**To do:**
Provide the count of lines below where "undefined" occurs, with no other output.
<<<<
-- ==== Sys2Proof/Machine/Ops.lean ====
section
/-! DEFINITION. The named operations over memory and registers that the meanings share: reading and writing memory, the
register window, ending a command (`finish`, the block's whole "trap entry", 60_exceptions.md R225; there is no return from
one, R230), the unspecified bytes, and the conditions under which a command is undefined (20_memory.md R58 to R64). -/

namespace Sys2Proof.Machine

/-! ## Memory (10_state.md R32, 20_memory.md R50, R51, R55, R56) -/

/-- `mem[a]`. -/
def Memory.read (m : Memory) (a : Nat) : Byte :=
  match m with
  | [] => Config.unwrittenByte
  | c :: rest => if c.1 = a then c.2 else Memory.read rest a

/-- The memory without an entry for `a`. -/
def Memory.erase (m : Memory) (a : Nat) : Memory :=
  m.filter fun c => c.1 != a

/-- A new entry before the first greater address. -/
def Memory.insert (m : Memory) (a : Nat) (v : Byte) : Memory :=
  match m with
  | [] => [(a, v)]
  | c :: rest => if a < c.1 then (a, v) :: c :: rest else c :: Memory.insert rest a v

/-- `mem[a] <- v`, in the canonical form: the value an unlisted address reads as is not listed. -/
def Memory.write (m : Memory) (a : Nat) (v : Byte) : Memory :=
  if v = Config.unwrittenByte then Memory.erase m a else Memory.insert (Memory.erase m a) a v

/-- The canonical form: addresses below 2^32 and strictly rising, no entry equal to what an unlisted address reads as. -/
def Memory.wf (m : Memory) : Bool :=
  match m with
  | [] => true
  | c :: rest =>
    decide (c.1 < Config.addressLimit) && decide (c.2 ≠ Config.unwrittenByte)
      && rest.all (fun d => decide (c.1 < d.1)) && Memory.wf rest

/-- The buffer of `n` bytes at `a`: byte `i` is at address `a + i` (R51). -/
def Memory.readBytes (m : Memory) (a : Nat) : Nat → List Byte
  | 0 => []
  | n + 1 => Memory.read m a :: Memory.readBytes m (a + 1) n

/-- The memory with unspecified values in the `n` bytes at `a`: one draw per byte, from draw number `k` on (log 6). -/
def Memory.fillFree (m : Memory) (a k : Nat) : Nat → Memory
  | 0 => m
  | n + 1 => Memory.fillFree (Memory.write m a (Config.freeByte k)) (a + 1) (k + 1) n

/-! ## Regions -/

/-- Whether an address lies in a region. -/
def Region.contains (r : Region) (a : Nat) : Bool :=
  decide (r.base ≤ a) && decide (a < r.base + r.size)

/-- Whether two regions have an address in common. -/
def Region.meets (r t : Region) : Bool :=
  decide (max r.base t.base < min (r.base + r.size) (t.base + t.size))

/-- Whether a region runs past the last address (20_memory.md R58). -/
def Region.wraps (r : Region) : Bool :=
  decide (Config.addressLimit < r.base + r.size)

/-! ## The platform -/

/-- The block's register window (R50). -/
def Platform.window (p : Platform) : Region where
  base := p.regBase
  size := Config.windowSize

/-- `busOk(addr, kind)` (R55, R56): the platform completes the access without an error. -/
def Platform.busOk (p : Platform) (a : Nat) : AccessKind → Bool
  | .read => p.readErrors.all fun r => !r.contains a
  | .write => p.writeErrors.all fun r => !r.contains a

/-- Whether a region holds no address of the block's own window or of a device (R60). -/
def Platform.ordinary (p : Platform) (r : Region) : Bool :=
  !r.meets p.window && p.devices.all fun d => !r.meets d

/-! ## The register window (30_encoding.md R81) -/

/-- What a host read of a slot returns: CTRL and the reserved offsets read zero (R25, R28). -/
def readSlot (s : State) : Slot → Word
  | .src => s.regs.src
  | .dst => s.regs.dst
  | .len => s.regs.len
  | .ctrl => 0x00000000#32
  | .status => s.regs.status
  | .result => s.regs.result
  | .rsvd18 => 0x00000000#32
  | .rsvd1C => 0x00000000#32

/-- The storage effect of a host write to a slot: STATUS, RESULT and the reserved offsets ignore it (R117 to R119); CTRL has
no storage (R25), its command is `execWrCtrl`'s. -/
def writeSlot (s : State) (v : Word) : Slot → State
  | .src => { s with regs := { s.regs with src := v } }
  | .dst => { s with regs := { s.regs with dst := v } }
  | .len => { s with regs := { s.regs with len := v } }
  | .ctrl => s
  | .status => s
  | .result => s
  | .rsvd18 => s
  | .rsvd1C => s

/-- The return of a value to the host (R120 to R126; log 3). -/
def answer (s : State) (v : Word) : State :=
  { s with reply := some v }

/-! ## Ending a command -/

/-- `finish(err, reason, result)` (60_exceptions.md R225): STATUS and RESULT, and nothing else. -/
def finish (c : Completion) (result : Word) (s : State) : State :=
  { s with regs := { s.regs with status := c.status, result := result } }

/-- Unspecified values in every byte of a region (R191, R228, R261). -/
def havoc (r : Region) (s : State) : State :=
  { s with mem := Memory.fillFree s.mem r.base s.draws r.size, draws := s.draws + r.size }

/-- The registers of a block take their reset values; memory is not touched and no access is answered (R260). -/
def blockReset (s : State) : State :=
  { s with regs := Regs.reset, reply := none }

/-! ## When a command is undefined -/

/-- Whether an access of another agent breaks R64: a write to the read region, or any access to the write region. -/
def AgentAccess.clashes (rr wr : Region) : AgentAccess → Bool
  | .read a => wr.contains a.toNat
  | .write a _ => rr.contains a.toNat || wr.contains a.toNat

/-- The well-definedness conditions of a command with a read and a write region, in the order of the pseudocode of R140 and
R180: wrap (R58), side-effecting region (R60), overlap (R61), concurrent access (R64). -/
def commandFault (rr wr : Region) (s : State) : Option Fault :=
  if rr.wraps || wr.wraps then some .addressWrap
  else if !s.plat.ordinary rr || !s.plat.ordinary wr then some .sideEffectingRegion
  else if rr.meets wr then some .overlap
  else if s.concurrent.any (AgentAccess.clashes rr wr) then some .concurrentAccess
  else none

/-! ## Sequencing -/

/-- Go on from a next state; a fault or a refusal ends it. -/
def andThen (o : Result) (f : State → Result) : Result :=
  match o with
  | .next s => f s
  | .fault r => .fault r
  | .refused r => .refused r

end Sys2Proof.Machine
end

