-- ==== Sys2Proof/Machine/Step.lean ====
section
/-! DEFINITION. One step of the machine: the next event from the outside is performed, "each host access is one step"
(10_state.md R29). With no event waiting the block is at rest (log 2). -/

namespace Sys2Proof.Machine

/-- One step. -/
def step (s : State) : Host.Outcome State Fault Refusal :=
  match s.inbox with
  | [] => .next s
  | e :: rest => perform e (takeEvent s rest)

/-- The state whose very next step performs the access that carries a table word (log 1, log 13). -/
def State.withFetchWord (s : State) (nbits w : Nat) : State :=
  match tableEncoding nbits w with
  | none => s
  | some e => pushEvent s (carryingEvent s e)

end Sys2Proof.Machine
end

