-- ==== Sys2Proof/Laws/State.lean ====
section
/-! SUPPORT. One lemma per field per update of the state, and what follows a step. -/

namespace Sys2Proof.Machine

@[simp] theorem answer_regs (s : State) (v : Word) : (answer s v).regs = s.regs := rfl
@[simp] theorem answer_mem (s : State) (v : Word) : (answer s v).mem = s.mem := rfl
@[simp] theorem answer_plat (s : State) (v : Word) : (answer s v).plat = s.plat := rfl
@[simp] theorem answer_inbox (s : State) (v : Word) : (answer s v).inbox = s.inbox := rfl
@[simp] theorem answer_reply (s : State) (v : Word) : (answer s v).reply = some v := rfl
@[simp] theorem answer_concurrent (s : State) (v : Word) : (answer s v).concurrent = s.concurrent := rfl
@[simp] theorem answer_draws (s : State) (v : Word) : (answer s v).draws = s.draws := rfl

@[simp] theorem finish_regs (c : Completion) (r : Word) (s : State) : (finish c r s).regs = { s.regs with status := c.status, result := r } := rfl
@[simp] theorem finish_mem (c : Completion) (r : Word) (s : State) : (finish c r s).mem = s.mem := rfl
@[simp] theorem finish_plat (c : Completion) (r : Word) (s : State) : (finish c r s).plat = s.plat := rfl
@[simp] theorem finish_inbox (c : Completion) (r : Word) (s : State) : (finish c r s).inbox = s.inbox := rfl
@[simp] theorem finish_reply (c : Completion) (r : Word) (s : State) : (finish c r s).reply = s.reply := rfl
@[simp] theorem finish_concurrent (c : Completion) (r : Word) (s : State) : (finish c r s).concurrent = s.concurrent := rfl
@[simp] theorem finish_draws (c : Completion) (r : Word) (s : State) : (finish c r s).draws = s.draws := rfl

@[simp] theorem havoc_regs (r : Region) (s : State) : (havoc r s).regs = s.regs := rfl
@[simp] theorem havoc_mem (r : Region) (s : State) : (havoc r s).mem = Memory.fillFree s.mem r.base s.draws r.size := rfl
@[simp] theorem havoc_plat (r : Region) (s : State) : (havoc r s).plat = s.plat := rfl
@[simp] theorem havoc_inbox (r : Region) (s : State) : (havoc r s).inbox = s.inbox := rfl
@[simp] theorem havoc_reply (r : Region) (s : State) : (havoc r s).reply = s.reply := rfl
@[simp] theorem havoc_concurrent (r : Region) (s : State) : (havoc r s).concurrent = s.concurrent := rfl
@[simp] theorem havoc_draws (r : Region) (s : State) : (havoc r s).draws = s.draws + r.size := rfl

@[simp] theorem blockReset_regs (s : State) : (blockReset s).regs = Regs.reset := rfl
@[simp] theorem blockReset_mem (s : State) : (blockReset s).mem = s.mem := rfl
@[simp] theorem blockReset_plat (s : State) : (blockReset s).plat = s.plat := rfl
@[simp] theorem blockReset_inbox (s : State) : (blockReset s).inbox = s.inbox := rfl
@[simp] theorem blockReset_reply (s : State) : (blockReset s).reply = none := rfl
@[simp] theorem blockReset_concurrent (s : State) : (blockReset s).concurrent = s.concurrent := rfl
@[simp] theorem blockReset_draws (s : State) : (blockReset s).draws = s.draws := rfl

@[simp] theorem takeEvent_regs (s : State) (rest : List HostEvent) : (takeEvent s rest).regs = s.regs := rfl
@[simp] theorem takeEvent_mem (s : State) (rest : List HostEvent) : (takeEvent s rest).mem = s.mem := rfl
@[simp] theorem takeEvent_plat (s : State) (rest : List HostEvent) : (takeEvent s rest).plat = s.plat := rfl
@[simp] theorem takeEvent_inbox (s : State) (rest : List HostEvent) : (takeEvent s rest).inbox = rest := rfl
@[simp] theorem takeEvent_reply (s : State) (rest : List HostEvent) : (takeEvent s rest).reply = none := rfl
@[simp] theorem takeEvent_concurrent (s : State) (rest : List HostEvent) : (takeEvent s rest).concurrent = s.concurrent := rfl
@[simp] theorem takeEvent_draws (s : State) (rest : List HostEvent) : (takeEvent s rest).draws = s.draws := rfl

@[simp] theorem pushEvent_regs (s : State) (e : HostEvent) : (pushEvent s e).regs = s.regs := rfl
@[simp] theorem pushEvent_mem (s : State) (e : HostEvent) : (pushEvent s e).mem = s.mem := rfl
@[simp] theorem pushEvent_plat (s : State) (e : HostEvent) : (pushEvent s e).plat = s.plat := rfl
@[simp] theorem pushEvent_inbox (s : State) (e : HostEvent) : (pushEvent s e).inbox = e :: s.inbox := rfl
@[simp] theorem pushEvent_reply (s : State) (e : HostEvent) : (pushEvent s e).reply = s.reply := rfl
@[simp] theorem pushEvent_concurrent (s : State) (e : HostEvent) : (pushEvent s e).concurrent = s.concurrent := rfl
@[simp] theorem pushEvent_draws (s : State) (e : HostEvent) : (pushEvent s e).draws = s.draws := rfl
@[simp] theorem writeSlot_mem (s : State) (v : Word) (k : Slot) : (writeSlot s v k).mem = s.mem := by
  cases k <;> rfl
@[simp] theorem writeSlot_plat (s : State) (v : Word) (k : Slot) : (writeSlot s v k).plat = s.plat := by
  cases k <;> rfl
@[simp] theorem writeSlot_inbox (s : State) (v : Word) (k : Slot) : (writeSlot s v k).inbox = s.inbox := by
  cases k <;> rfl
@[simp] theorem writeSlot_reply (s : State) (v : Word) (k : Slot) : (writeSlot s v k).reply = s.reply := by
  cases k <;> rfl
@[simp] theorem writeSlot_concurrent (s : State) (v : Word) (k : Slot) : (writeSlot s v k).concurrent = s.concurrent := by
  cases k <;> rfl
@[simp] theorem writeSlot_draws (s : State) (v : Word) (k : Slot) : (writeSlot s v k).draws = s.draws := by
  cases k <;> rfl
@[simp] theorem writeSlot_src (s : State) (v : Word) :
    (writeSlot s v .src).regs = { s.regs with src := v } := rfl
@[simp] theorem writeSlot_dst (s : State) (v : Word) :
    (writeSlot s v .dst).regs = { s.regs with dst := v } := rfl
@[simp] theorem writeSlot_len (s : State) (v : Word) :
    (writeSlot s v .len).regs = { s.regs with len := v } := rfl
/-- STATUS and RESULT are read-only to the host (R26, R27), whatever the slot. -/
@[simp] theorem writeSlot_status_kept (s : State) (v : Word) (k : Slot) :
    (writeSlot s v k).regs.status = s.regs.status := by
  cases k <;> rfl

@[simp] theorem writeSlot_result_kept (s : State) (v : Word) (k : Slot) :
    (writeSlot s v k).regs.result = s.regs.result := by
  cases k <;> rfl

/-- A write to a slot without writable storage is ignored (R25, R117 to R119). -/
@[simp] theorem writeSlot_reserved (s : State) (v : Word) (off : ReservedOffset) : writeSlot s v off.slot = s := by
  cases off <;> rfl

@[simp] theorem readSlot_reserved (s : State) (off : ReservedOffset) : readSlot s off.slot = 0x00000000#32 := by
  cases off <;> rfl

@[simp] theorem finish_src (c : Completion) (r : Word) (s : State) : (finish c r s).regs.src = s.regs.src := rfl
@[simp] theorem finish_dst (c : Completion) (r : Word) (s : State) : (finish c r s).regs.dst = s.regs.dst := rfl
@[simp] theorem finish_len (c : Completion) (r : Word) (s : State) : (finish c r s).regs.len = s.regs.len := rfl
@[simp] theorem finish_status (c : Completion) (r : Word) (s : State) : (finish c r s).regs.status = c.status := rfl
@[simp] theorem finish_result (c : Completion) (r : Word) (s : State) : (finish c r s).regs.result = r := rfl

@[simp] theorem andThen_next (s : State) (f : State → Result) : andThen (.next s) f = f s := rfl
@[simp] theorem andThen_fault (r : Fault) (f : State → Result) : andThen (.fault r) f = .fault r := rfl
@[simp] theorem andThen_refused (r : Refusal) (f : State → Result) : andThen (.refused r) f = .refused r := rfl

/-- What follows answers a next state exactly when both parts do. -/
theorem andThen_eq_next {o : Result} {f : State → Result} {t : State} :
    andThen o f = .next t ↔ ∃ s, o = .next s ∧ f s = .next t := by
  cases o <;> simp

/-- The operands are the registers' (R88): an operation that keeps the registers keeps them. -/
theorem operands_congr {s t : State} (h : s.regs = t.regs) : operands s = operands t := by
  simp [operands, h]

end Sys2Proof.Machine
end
>>>>
**Reply:**
2